#### Records to process

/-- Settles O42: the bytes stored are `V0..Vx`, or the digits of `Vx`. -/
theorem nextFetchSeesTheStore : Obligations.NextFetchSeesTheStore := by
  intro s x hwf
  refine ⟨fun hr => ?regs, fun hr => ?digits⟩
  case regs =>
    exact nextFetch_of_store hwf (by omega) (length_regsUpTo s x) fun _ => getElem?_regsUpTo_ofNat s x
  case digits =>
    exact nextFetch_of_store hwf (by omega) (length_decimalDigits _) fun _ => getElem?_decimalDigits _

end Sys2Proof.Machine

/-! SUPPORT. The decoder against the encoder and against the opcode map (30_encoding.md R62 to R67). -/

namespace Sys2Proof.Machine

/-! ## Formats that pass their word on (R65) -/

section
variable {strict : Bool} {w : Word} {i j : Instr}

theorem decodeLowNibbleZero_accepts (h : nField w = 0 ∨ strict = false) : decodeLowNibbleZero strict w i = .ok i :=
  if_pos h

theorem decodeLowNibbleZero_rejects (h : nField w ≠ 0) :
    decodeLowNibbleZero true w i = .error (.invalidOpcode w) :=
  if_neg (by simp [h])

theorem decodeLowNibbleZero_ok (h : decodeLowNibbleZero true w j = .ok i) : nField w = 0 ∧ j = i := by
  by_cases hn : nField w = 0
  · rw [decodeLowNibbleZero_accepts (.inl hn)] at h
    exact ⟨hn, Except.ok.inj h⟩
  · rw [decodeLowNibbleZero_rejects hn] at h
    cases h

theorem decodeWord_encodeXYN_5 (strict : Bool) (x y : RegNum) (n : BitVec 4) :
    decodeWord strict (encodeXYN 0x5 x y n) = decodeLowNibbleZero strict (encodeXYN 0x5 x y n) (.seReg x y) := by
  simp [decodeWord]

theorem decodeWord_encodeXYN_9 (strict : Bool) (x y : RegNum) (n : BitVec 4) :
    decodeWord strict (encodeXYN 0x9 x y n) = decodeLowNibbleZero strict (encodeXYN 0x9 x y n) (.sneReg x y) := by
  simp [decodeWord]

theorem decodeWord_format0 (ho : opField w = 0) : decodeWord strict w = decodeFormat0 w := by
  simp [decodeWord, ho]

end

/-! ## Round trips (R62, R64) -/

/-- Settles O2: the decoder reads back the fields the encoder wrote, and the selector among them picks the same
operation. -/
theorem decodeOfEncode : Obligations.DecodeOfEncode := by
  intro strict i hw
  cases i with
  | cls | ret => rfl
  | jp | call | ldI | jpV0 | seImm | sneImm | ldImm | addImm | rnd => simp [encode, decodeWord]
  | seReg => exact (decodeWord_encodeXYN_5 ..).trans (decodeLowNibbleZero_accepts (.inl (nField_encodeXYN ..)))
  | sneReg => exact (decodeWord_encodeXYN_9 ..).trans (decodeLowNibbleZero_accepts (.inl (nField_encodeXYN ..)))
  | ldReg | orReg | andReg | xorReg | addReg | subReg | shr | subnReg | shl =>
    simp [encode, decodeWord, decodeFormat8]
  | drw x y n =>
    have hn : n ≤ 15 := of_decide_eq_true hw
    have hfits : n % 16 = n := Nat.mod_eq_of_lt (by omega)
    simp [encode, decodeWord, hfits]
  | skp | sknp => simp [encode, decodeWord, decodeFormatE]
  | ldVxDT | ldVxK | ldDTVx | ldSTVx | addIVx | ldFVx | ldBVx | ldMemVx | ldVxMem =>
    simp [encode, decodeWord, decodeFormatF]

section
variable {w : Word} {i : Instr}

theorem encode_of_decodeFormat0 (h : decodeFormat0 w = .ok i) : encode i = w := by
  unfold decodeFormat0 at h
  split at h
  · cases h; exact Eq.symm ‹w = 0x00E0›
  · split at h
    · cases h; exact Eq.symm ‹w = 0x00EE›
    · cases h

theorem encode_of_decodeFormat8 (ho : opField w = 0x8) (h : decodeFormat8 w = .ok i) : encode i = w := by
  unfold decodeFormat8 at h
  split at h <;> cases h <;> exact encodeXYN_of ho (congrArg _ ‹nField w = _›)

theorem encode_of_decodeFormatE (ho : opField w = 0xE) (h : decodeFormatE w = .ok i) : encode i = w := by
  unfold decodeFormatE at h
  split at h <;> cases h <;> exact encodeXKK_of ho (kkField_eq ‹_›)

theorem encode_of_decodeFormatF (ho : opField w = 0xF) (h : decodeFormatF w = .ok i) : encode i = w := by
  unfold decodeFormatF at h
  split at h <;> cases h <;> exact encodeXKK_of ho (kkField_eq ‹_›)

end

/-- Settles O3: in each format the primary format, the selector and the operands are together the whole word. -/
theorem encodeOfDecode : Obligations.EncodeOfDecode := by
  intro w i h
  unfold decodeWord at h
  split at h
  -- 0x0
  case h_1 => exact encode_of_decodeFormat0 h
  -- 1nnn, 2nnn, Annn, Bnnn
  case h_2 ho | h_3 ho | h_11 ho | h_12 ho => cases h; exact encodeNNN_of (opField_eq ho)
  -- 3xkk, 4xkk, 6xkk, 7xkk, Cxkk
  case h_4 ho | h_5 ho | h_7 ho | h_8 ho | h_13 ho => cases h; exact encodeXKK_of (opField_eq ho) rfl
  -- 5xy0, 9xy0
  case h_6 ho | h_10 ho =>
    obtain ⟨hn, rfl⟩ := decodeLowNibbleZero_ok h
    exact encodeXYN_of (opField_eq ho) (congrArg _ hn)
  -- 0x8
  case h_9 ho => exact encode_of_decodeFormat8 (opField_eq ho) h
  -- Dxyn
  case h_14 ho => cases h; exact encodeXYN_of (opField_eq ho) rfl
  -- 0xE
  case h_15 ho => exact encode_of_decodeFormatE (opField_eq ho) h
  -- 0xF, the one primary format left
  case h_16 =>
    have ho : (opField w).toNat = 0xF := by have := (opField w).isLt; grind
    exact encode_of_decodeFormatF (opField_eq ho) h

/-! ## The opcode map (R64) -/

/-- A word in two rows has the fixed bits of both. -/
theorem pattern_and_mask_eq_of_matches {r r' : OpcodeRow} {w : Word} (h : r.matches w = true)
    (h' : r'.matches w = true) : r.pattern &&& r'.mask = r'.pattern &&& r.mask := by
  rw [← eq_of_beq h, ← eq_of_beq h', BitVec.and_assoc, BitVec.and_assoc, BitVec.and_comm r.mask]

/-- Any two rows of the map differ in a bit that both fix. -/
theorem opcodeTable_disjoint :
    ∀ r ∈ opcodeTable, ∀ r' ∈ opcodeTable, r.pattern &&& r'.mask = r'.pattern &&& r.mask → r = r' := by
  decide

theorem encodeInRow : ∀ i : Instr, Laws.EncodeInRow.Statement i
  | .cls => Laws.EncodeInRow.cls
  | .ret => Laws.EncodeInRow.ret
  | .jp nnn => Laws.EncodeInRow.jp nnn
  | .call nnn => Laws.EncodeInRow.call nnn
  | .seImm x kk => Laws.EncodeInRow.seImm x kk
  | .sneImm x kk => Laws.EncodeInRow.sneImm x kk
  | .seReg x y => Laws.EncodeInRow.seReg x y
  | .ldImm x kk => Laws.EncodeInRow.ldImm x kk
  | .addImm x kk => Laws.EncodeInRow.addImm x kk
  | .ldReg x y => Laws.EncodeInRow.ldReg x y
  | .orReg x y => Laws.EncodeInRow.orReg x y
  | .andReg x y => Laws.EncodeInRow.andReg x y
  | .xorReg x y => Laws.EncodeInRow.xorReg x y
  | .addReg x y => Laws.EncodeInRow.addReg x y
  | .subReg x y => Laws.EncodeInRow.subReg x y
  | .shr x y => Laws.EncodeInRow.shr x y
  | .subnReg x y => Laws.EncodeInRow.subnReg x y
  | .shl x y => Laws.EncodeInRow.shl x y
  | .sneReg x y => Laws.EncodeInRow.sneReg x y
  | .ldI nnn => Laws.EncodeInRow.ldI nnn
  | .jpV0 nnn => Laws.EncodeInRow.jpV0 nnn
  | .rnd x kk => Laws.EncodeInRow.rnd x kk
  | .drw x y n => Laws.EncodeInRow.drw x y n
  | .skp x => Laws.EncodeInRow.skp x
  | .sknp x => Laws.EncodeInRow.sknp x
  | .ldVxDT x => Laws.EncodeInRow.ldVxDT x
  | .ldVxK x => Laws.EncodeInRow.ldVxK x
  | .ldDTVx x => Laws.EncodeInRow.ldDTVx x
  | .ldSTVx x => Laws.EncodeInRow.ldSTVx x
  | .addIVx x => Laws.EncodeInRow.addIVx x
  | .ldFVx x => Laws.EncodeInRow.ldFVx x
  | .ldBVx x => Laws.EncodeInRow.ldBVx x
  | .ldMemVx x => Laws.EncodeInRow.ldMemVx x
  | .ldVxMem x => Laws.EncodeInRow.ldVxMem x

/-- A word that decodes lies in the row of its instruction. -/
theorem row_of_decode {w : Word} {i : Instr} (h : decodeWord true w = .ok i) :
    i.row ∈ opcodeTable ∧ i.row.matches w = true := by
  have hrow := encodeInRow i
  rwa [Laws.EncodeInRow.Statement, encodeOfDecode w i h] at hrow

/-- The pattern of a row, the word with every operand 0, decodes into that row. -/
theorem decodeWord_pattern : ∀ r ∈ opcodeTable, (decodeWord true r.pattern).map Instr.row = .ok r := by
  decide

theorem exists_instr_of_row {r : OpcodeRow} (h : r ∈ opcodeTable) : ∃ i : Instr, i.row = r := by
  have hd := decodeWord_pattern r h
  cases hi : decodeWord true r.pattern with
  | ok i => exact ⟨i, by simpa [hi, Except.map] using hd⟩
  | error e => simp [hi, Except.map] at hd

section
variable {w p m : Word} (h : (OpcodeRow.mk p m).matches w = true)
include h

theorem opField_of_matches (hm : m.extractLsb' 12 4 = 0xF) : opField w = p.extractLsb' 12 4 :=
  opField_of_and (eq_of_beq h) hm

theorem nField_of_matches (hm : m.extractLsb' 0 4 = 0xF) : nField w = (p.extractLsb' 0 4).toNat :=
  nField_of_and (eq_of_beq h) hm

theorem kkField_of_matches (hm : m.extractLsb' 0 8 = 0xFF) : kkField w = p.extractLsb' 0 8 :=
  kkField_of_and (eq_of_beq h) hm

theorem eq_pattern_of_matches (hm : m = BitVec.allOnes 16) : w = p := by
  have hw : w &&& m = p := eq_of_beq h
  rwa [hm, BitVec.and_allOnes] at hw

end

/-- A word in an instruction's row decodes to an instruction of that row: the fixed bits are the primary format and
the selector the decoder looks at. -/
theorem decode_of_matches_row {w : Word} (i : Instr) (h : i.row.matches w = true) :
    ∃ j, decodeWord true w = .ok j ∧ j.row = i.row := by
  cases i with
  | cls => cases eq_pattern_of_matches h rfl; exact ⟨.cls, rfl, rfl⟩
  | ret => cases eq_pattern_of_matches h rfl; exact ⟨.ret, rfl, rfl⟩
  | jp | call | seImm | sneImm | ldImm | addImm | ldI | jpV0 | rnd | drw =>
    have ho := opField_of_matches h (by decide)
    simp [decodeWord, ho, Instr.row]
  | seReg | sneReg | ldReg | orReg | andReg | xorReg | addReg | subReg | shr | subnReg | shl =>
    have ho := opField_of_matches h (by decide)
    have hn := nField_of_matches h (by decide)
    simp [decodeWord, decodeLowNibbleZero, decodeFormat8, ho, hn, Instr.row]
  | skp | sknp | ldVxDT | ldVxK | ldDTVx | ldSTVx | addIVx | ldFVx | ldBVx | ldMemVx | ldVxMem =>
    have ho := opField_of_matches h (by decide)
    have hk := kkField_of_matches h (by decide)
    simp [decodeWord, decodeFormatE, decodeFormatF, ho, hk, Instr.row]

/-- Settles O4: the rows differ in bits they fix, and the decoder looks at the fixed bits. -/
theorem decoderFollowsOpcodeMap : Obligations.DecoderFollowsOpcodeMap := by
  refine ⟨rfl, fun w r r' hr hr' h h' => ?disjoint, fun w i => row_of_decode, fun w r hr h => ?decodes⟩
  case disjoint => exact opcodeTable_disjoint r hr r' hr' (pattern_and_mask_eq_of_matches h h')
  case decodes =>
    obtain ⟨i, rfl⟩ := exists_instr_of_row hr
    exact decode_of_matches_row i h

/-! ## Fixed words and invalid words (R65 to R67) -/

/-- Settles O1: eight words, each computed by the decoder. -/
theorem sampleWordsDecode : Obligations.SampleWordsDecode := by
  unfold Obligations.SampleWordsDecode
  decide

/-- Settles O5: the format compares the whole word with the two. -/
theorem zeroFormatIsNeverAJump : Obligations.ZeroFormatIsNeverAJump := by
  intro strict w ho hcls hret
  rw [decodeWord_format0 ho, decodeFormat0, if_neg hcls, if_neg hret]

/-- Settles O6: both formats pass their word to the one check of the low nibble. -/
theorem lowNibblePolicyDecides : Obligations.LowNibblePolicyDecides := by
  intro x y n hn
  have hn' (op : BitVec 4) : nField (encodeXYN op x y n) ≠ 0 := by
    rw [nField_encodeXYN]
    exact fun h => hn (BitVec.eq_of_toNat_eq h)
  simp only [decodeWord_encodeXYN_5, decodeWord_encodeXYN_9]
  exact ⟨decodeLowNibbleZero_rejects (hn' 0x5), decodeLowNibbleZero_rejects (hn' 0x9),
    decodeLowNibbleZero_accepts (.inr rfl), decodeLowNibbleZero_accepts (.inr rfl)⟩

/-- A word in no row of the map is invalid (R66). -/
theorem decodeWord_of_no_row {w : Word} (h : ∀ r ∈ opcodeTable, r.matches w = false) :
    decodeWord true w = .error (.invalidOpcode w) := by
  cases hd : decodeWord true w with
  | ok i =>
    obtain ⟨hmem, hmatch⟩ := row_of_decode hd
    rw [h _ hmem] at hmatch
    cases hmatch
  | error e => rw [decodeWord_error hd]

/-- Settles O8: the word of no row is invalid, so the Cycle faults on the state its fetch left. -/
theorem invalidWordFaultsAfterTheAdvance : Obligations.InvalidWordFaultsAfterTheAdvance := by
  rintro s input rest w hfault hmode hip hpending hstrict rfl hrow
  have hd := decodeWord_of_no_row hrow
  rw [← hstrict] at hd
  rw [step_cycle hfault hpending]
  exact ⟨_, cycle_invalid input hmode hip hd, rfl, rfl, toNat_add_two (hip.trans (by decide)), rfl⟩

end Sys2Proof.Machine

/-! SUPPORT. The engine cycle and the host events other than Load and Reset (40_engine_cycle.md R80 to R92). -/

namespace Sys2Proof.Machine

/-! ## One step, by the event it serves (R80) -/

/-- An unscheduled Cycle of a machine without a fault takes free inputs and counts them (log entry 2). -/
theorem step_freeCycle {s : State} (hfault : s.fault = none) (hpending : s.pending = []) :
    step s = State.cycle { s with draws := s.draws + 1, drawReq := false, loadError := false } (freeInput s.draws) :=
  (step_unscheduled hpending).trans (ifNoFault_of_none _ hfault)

########

## Work task
Scan the lines above for "case h_6 ho | h_10 ho =>" and for "Laws.EncodeInRow.seImm x kk". Repeat exactly the line holding each of them and every line in between.

## Answer for the task
  case h_6 ho | h_10 ho =>
    obtain ⟨hn, rfl⟩ := decodeLowNibbleZero_ok h
    exact encodeXYN_of (opField_eq ho) (congrArg _ hn)
  -- 0x8
  case h_9 ho => exact encode_of_decodeFormat8 (opField_eq ho) h
  -- Dxyn
  case h_14 ho => cases h; exact encodeXYN_of (opField_eq ho) rfl
  -- 0xE
  case h_15 ho => exact encode_of_decodeFormatE (opField_eq ho) h
  -- 0xF, the one primary format left
  case h_16 =>
    have ho : (opField w).toNat = 0xF := by have := (opField w).isLt; grind
    exact encode_of_decodeFormatF (opField_eq ho) h

/-! ## The opcode map (R64) -/

/-- A word in two rows has the fixed bits of both. -/
theorem pattern_and_mask_eq_of_matches {r r' : OpcodeRow} {w : Word} (h : r.matches w = true)
    (h' : r'.matches w = true) : r.pattern &&& r'.mask = r'.pattern &&& r.mask := by
  rw [← eq_of_beq h, ← eq_of_beq h', BitVec.and_assoc, BitVec.and_assoc, BitVec.and_comm r.mask]

/-- Any two rows of the map differ in a bit that both fix. -/
theorem opcodeTable_disjoint :
    ∀ r ∈ opcodeTable, ∀ r' ∈ opcodeTable, r.pattern &&& r'.mask = r'.pattern &&& r.mask → r = r' := by
  decide

theorem encodeInRow : ∀ i : Instr, Laws.EncodeInRow.Statement i
  | .cls => Laws.EncodeInRow.cls
  | .ret => Laws.EncodeInRow.ret
  | .jp nnn => Laws.EncodeInRow.jp nnn
  | .call nnn => Laws.EncodeInRow.call nnn
  | .seImm x kk => Laws.EncodeInRow.seImm x kk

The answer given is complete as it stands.